My random thought generator produced this question yesterday. I thought it was interesting enough to investigate. I found this helpful article: Google the word “thought” and you will find this uninformative, circular definition: “an idea or opinion produced by thinking, or occurring suddenly in the mind.” The Merriam-Webster dictionary defines “think” in a similarly unhelpful way: “to form or have in the mind.” But what actually is a thought? A thought is a representation of something. A representation is a likeness—a thing that depicts another thing by having characteristics that correspond to that other thing. For example, a picture, image, imprint, or mold of an object is a representation of that object. A map is another example of a representation. The mind is a kind of map. The brain, and its functional product the mind, evolved as a map of the body’s relation to its external environment. Fundamentally, our thoughts are maps representing and corresponding to things that our brains have either perceived with our senses, felt with our emotions, or formed as an action plan (e.g. forming an image of reaching for a ripe fruit on a tree branch). All of these are electrochemically mediated processes. Thoughts may be fleeting, or they may later be consolidated as memories. Memory too is a physical process, encoded by structural molecular changes in neuronal connections. Sensory perceptions and their memories are physical representations or maps, imprinted by an event

Let’s consider how sensory perceptions are transduced by the sense organs into neural signals:

Imagine hearing a clap of thunder that surprises and frightens you. The sound of the thunderclap is transformed from a specific pattern of sound waves in the air, to a corresponding pattern of vibrations transmitted through your eardrum and the small bones in your middle ear to your cochlea, to a corresponding pattern of electrochemical impulses along the auditory nerve, to corresponding signals in neurons in the auditory cortex and association cortex. It also activates fear circuitry, relayed via the amygdala, and perhaps also visual circuitry that records what you saw at that moment. Signals are transmitted between neurons by chemical neurotransmitters. The entire widely distributed network activated throughout the cerebral cortex by this stimulus is the experience at that moment.

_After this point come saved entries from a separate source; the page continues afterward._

-- ==== Sys2Proof/Machine/Ops.lean ====
section
/-! DEFINITION. The named operations over registers and memory, the signed readings of a word, and
the one way a step ends in `HALT(reason)` (spec/00_scope.md R8 to R11, spec/20_memory.md). -/

namespace Sys2Proof.Machine

/-! ## Registers -/

/-- The 24-bit value of the named register (R9). -/
def readReg (s : State) : Reg → Word
  | .A => s.a
  | .X => s.x
  | .L => s.l
  | .PC => s.pc
  | .SW => s.sw

/-- Replace the named register; all five are full read-write cells (R9, R20). -/
def writeReg (s : State) (r : Reg) (v : Word) : State :=
  match r with
  | .A => { s with a := v }
  | .X => { s with x := v }
  | .L => { s with l := v }
  | .PC => { s with pc := v }
  | .SW => { s with sw := v }

/-- Replace main memory. -/
def setMem (s : State) (m : Memory) : State := { s with mem := m }

/-! ## Halting: the machine's only exception mechanism -/

/-- End the step with `HALT(reason)` (R11). A halt saves nothing, changes no mode and transfers
control nowhere (R270): the state is left as it stands, PC included. This is the one operation by
which every exceptional condition is taken. -/
def raise (r : HaltReason) (s : State) : Result := .fault (.halt r s)

/-- The state a halted machine goes on from when the host steps it again: the state the halt left
(R274). There is no return instruction and nothing to restore (R273). -/
def resume : Fault → State
  | .halt _ left => left

/-- Go on with the value of a check that passed, or end the step with the reason it failed. -/
def attempt {α : Type} (e : Except HaltReason α) (s : State) (k : α → Result) : Result :=
  match e with
  | .ok v => k v
  | .error r => raise r s

/-! ## Signed readings and the arithmetic range -/

/-- The two's-complement reading of a 24-bit pattern (R8). -/
def sgn24 (v : Word) : Int :=
  if v.toNat < 8388608 then (v.toNat : Int) else (v.toNat : Int) - 16777216

/-- The 24-bit pattern of an integer (R8). -/
def enc24 (n : Int) : Word := BitVec.ofInt 24 n

/-- The range test on the exact result of an arithmetic instruction (R150). -/
abbrev inRange (v : Int) : Prop := aMin ≤ v ∧ v ≤ aMax

/-- Integer division truncating toward zero, by the formula of R154. -/
def quotient (a w : Int) : Int :=
  a.sign * w.sign * ((a.natAbs / w.natAbs : Nat) : Int)

/-! ## Memory -/

/-- The byte at an address; an unlisted one reads `fill` (R52). -/
def Memory.byteAt : Memory → Nat → Byte
  | [], _ => fill
  | (k, b) :: rest, a => if k = a then b else Memory.byteAt rest a

/-- Insert a cell before the first cell of a higher address. -/
def Memory.insertCell (a : Nat) (v : Byte) : Memory → Memory
  | [] => [(a, v)]
  | (k, b) :: rest =>
    if a < k then (a, v) :: (k, b) :: rest else (k, b) :: Memory.insertCell a v rest

/-- Store a byte at an address, keeping the canonical form: the old cell goes, and a new one comes
unless it would read as an unlisted address does (R54). -/
def Memory.store (m : Memory) (a : Nat) (v : Byte) : Memory :=
  let rest := m.filter fun c => c.1 != a
  if v = fill then rest else Memory.insertCell a v rest

/-- The canonical form: addresses strictly rising, all inside 0..32767, and no cell that holds what
an unlisted address reads as (log 15). -/
abbrev Memory.wf (m : Memory) : Prop :=
  m.Pairwise (fun c d => c.1 < d.1) ∧ ∀ c ∈ m, c.1 ≤ maxAddr ∧ c.2 ≠ fill

/-- The lowest address out of range of an access that starts at `a` and leaves memory (R10, R55). -/
def lowestBad (a : Nat) : Nat := max a memSize

/-- `read_byte` (R52). -/
def readByte (m : Memory) (a : Nat) : Except HaltReason Byte :=
  if a ≤ maxAddr then .ok (m.byteAt a) else .error (.addressRangeFault a)

/-- `read_bytes`: all of the range or nothing (R53, R55). -/
def readBytes (m : Memory) (a n : Nat) : Except HaltReason (List Byte) :=
  if a + n ≤ memSize then .ok ((List.range n).map fun i => m.byteAt (a + i))
  else .error (.addressRangeFault (lowestBad a))

/-- The 16-bit operand field at an address, `MemRead(a, 2)` (R57, R124). -/
def readField (m : Memory) (a : Nat) : Except HaltReason (BitVec 16) :=
  (readBytes m a 2).map fun bs => BitVec.ofNat 16 (bytesToNat bs)

/-- The 24-bit word at an address, `MemRead(a, 3)` (R56). -/
def readWord (m : Memory) (a : Nat) : Except HaltReason Word :=
  (readBytes m a 3).map fun bs => BitVec.ofNat 24 (bytesToNat bs)

/-- `write_byte` (R54). -/
def writeByte (m : Memory) (a : Nat) (v : Byte) : Except HaltReason Memory :=
  if a ≤ maxAddr then .ok (m.store a v) else .error (.addressRangeFault a)

/-- Store bytes at increasing addresses. -/
def Memory.storeAll (m : Memory) (a : Nat) : List Byte → Memory
  | [] => m
  | b :: bs => Memory.storeAll (m.store a b) (a + 1) bs

/-- The three bytes of a word, most significant first (R56). -/
def wordBytes (v : Word) : List Byte :=
  [v.extractLsb' 16 8, v.extractLsb' 8 8, v.extractLsb' 0 8]

/-- `MemWrite(a, 3, v)`: all three bytes or none (R55, R56, log 10). -/
def writeWord (m : Memory) (a : Nat) (v : Word) : Except HaltReason Memory :=
  if a + 3 ≤ memSize then .ok (m.storeAll a (wordBytes v))
  else .error (.addressRangeFault (lowestBad a))

/-! ## Steps 1 to 3 of the cycle: fetching an instruction -/

/-- Check PC, fetch and look up the opcode byte, fetch and split the operand field, in that order
(R121 to R125). It changes nothing; the effective address is the instruction's own first act
(`withOperand`, Machine/Operands.lean). -/
def fetch (s : State) : Except HaltReason Instr :=
  let p := s.pc.toNat
  if p > maxAddr then .error (.programCounterFault s.pc)
  else
    match readByte s.mem p with
    | .error r => .error r
    | .ok op =>
      match lookupOpcode s.cfg op with
      | none => .error (.unrecognizedOpcodeFault p op)
      | some mn =>
        match readField s.mem (p + 1) with
        | .error r => .error r
        | .ok f => .ok (Instr.ofMnemonic mn (decodeField f))

end Sys2Proof.Machine
end

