-- ==== Sys2Proof/Machine/Control.lean ====
section
/-! DEFINITION. Jumps, subroutine linkage and the index instruction
(spec/43_jump_subroutine_index.md). PC is already advanced when these write it (R127, R209). -/

namespace Sys2Proof.Machine

/-- PC ← m iff the condition holds; else PC keeps its advanced value (R211 to R213). -/
def jumpIf (c : Condition) (o : Operand) (s : State) : Result :=
  withOperand o s fun m s1 =>
    .next (if conditionHolds c s1 then writeReg s1 .PC (BitVec.ofNat 24 m) else s1)

/-- J: PC ← m (R210). -/
def execJ (o : Operand) (s : State) : Result :=
  withOperand o s fun m s1 => .next (writeReg s1 .PC (BitVec.ofNat 24 m))

/-- JEQ (R211). -/
def execJeq (o : Operand) (s : State) : Result := jumpIf .equal o s

/-- JGT (R212). -/
def execJgt (o : Operand) (s : State) : Result := jumpIf .greaterThan o s

/-- JLT (R213). -/
def execJlt (o : Operand) (s : State) : Result := jumpIf .lessThan o s

/-- JSUB: L ← the advanced PC; PC ← m (R214). -/
def execJsub (o : Operand) (s : State) : Result :=
  withOperand o s fun m s1 =>
    .next (writeReg (writeReg s1 .L (readReg s1 .PC)) .PC (BitVec.ofNat 24 m))

/-- RSUB: PC ← (L), all 24 bits, unchecked (R215). -/
def execRsub (o : Operand) (s : State) : Result :=
  withOperand o s fun _ s1 => .next (writeReg s1 .PC (readReg s1 .L))

/-- TIX: X ← (X) + 1, wrapping; set SW by the comparison of the new X with the word, both read as
`TIX_CMP` says (R216, log 5). -/
def execTix (o : Operand) (s : State) : Result :=
  withWord o s fun w s1 =>
    let n := readReg s1 .X + 1#24
    .next (setCondition (compareInts (readAs s1.cfg.tixCmp n) (readAs s1.cfg.tixCmp w))
      (writeReg s1 .X n))

end Sys2Proof.Machine
end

Since this was such a strong stimulus—a "flashbulb memory" moment, the pattern of connections in this particular network is then made permanently retrievable. This happens by changes in membrane proteins at the connections between all the participating neurons that fired together in response to that stimulus—“Neurons that fire together wire together” (Hebb's Law). This constitutes the memory: The same approximate network can be reactivated in the future by a reminder, some association cue. The pattern of connections is a representation (a "map") corresponding to the pattern of information that you perceived. It is likely also interwoven with representations of other feelings or memories that you associate with that experience, adding layers of meaning to the experience. Information is physical

Modern information theory has taught us that information is a physical entity. Rolf Landauer, an IBM physicist, stated the case:

"Information is not an abstract entity but exists only through a physical representation, thus tying it to all the restrictions and possibilities of our real physical universe” “Information is inevitably inscribed in a physical medium." Elsewhere, Landauer explained further:

"Information is not a disembodied abstract entity; it is always tied to a physical representation. It is represented by engraving on a stone tablet, a spin, a charge [i.e. of elementary particles such as electrons], a hole in a punched card, a mark on paper, or some other equivalent."3 So too, no thought can occur without its neural substrate.

Information is relational

Information is the pattern of organization of matter or energy—the way things are arranged in relation to each other.

Consider computer code. Differences in voltage in the computer’s circuitry, conventionally represented by ones and zeros, represent different alphabet letters when associated with each other in particular patterns: The letter “A” is represented by 01000001 and the letter “B” is represented by 01000010. There is nothing inherently meaningful contained in a particular voltage in a particularly isolated part of an electrical circuit. It is from the association or pattern that information emerges. Likewise, there is nothing inherently meaningful in the arbitrary symbols that comprise the letters of an alphabet, or in the sounds of the individual words of a language. They assume meaning only in relation to each other, and in their pairing or association with real things in the world.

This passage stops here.